Girls are vulnerable economically because they tend to earn less than their male counterparts, live longer and have lesser retirement plans, said Betty White, head of Sacred Hearts Academy, an all-girls school in Kaimuki. She said she sees the problem among her own students, who might already have part-time jobs but "know little about wise spending or saving, or investing, of course."

"We're graduating girls who lack financial literacy skills," White said. "They are going off to college unable to manage their personal finances. They want all the good things in life, but they have little recognition of what it's going to take to get those good things, whether the designer sunglasses or whatever."


art
DENNIS ODA / DODA@STARBULLETIN.COM
A team of girls randomly chose a packet containing items needed to make a game board, but each team will need to trade items with another team to make a complete board. Shaolin Low picks a packet from Choy's basket while her teammate, Cindy Lee, watches.


"I think parents do a lot of talking at home, but they don't know how to teach girls and boys the skills and tools for saving," she added. "It's just easier to give them the money."

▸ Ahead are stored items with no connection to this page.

/-- Register rows of R296, part 0. -/
def rows_eclipse_0 : List RegRow := [
  ⟨0x40080000, 1, 0x0, 1, 0x0, fun _ _ => [⟨EE_CTRL_PASSIVE_EN, .rw, .dr⟩, ⟨EE_CTRL_ACTIVE_EN, .rw, .dr⟩, ⟨EE_CTRL_FOLLOW_DEC, .rw, .dr⟩, ⟨EE_CTRL_ZTH_EN, .rw, .dr⟩, ⟨EE_CTRL_ZREL_EN, .rw, .dr⟩]⟩,
  ⟨0x40080004, 1, 0x0, 1, 0x0, fun _ _ => [⟨EE_STATUS_ISLAND, .ro, .dr⟩, ⟨EE_STATUS_PASSIVE, .ro, .dr⟩, ⟨EE_STATUS_INJECTING, .ro, .dr⟩, ⟨EE_STATUS_SUSPENDED, .ro, .dr⟩, ⟨EE_STATUS_BASELINE_OK, .ro, .dr⟩, ⟨EE_STATUS_ESTIMATES, .ro, .dr⟩]⟩,
  ⟨0x40080008, 1, 0x0, 1, 0x0, fun _ _ => [⟨EE_FLAGS_LOWCOH, .w1c, .dr⟩, ⟨EE_FLAGS_SEG_DROP, .w1c, .dr⟩, ⟨EE_FLAGS_GROUP_LOST, .w1c, .dr⟩, ⟨EE_FLAGS_CFG_ERR, .w1c, .dr⟩, ⟨EE_FLAGS_CLEAR_REFUSED, .w1c, .dr⟩]⟩,
  ⟨0x4008000C, 1, 0x0, 1, 0x0, fun _ _ => [⟨EE_CAUSE_CAUSE, .ro, .dr⟩]⟩,
  ⟨0x40080010, 1, 0x0, 1, 0x0, fun _ _ => [⟨EE_CMD_CLEAR, .wo, .dr⟩, ⟨EE_CMD_REBASE, .wo, .dr⟩]⟩,
  ⟨0x40080014, 1, 0x0, 1, 0x0, fun _ _ => [⟨EE_PEN_EN, .rw, .dr⟩]⟩,
  ⟨0x40080018, 1, 0x0, 1, 0x0, fun _ _ => [⟨EE_CMP_MASK_WIN, .rw, .dr⟩]⟩,
  ⟨0x40080020, 1, 0x0, 1, 0x0, fun _ _ => [⟨EE_UV_TH_VALUE, .rw, .dr⟩]⟩,
  ⟨0x40080024, 1, 0x0, 1, 0x0, fun _ _ => [⟨EE_OV_TH_VALUE, .rw, .dr⟩]⟩,
  ⟨0x40080028, 1, 0x0, 1, 0x0, fun _ _ => [⟨EE_UF_TH_VALUE, .rw, .dr⟩]⟩,
  ⟨0x4008002C, 1, 0x0, 1, 0x0, fun _ _ => [⟨EE_OF_TH_VALUE, .rw, .dr⟩]⟩,
  ⟨0x40080030, 1, 0x0, 1, 0x0, fun _ _ => [⟨EE_ROCOF_TH_VALUE, .rw, .dr⟩]⟩]

/-- Register rows of R296, part 1. -/
def rows_eclipse_1 : List RegRow := [
  ⟨0x40080034, 1, 0x0, 1, 0x0, fun _ _ => [⟨EE_VS_TH_THETA, .rw, .dr⟩]⟩,
  ⟨0x40080038, 1, 0x0, 1, 0x0, fun _ _ => [⟨EE_PTIME_UV_T, .rw, .dr⟩, ⟨EE_PTIME_OV_T, .rw, .dr⟩, ⟨EE_PTIME_F_T, .rw, .dr⟩]⟩,
  ⟨0x40080040, 1, 0x0, 1, 0x0, fun _ _ => [⟨EE_INJ_ENG, .rw, .dr⟩, ⟨EE_INJ_INJ, .rw, .dr⟩, ⟨EE_INJ_SP, .rw, .dr⟩, ⟨EE_INJ_N, .rw, .dr⟩, ⟨EE_INJ_FPB, .rw, .dr⟩]⟩,
  ⟨0x40080044, 1, 0x0, 1, 0x0, fun _ _ => [⟨EE_SEED_SEED, .rw, .dr⟩]⟩,
  ⟨0x40080048, 1, 0x0, 1, 0x0, fun _ _ => [⟨EE_AMP_VALUE, .rw, .dr⟩]⟩,
  ⟨0x4008004C, 1, 0x0, 1, 0x0, fun _ _ => [⟨EE_AMP_GAIN_VALUE, .rw, .dr⟩]⟩,
  ⟨0x40080050, 1, 0x0, 1, 0x0, fun _ _ => [⟨EE_SRC_TH, .rw, .dr⟩, ⟨EE_SRC_V, .rw, .dr⟩, ⟨EE_SRC_I, .rw, .dr⟩]⟩,
  ⟨0x40080054, 1, 0x0, 1, 0x0, fun _ _ => [⟨EE_WIN_WSEG, .rw, .dr⟩, ⟨EE_WIN_DCONF, .rw, .dr⟩, ⟨EE_WIN_ZMIN_BINS, .rw, .dr⟩, ⟨EE_WIN_ZMASK, .rw, .dr⟩]⟩,
  ⟨0x40080058, 1, 0x0, 1, 0x0, fun _ _ => [⟨EE_GAMMA_MIN_VALUE, .rw, .dr⟩]⟩,
  ⟨0x4008005C, 1, 0x0, 1, 0x0, fun _ _ => [⟨EE_ZTH_VALUE, .rw, .dr⟩]⟩,
  ⟨0x40080060, 1, 0x0, 1, 0x0, fun _ _ => [⟨EE_ZREL_VALUE, .rw, .dr⟩]⟩,
  ⟨0x40080064, 1, 0x0, 1, 0x0, fun _ _ => [⟨EE_ZD_VALUE, .ro, .dr⟩]⟩]

/-- Register rows of R296, part 2. -/
def rows_eclipse_2 : List RegRow := [
  ⟨0x40080068, 1, 0x0, 1, 0x0, fun _ _ => [⟨EE_BASE_VALUE, .ro, .dr⟩]⟩,
  ⟨0x4008006C, 1, 0x0, 1, 0x0, fun _ _ => [⟨EE_K0_FRAME, .ro, .dr⟩]⟩,
  ⟨0x40080080, 16, 0x4, 1, 0x0, fun i _ => [⟨(EE_BIN_H2 i), .rw, .dr⟩]⟩,
  ⟨0x400800C0, 16, 0x8, 1, 0x0, fun i _ => [⟨(EE_Z_VALUE i), .ro, .dr⟩]⟩,
  ⟨0x400800C4, 16, 0x8, 1, 0x0, fun i _ => [⟨(EE_ZANG_ANG i), .ro, .dr⟩, ⟨(EE_ZANG_GAMMA i), .ro, .dr⟩]⟩]

/-- The register rows of R296. -/
def rows_eclipse : List RegRow := rows_eclipse_0 ++ rows_eclipse_1 ++ rows_eclipse_2
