-- ==== Sys2Proof/Machine/BlocksSec.lean ====
section
/-! DEFINITION. Machine/BlocksSec.lean: what the management region holds for identity, images and the life cycle (chapter 16), and for
clocks, power and the indicators (chapters 19 and 20), beside registers. Every default value is the value at first power. -/

namespace Sys2Proof.Machine

/-- A loaded image (R440): version, rollback, measurement and payload. -/
structure LoadedImage where
  version : Nat
  rollback : Nat
  measurement : Nat
  payload : List Byte
  deriving DecidableEq, Repr

/-- A token being staged (R441): its port, its total length, the bytes received. -/
structure TokenStage where
  port : Port
  total : Nat
  bytes : List Byte
  deriving DecidableEq, Repr

/-- Security. -/
structure SecSt where
  /-- the boot ROM has to run, and has run (R422) -/
  romDue : Bool := true
  romRan : Bool := false
  /-- the package (and not MR alone) was reset, so SC and the pairs load as well (R437) -/
  package : Bool := true
  /-- the root key compared equal at the last execution (R422) -/
  rootOk : Bool := false
  /-- image of each type as loaded (R431) -/
  loaded : List (Option LoadedImage) := [none, none, none, none]
  /-- flash sectors erased since the last commit of their slot (R432) -/
  erased : List Nat := []
  token : Option TokenStage := none
  /-- life-cycle state in force, decoded from the OTP array at boot and at transitions (R423) -/
  lc : Nat := 0
  deriving DecidableEq, Repr

/-- Clocks, power and indicators. -/
structure ClkSt where
  /-- the power state that a running transition goes to (R488), and that a wake source waits for its end (R494) -/
  target : Option PowerState := none
  wakeWaits : Bool := false
  /-- a return to `RUN` has reapplied the records and waits for a pair (R488) -/
  reapplied : Bool := false
  /-- the ramp returns to nominal (R482) -/
  rampReturns : Bool := false
  /-- a region mask written to `RST_CMD` (R492) -/
  rstDue : Option Nat := none
  /-- the lamps of IND0 and IND1 are lit (R500) -/
  ind0 : Bool := false
  ind1 : Bool := false
  /-- the slot that comes next in the 2 s cycle, and the slots since power-good, up to 8 (R500, R501) -/
  slot : Nat := 0
  sinceGood : Nat := 0
  /-- the lands of the HOST bank are at high impedance for want of VDDIO, and those of the QSPI port (R485, R435) -/
  hostHighZ : Bool := true
  qspiHighZ : Bool := true
  deriving DecidableEq, Repr

end Sys2Proof.Machine
end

Godfrey, author of "Raising Financially Fit Kids," said girls have outdated notions of financial security, although 90 percent of women have to take care of themselves financially at some point in their lives.

"We find that even today, two-thirds of girls in schools, when asked how they're going to support themselves economically, say, 'Well, I'm going to marry well,'" Godfrey said. "At the same time, what we're finding is young men are rebelling and beginning to ask, 'Why should I do that?' What we have emerging is a cultural gap."

Meanwhile, marketers are going after younger children and can now reach them 24 hours a day, seven days a week, she said.

"Financial education is economic self-defense," Godfrey said. "Basically what you're doing is making sure your children have defenses against a world full of marketers targeting their pocketbooks."

The problem is more pressing these days as U.S. policy shifts from "safety nets" to "self-sufficiency," she said, as evident in the push to privatize Social Security.

"Increasingly, if this generation can't understand and manage their own finances," Godfrey warned, "no one else is going to do it for them."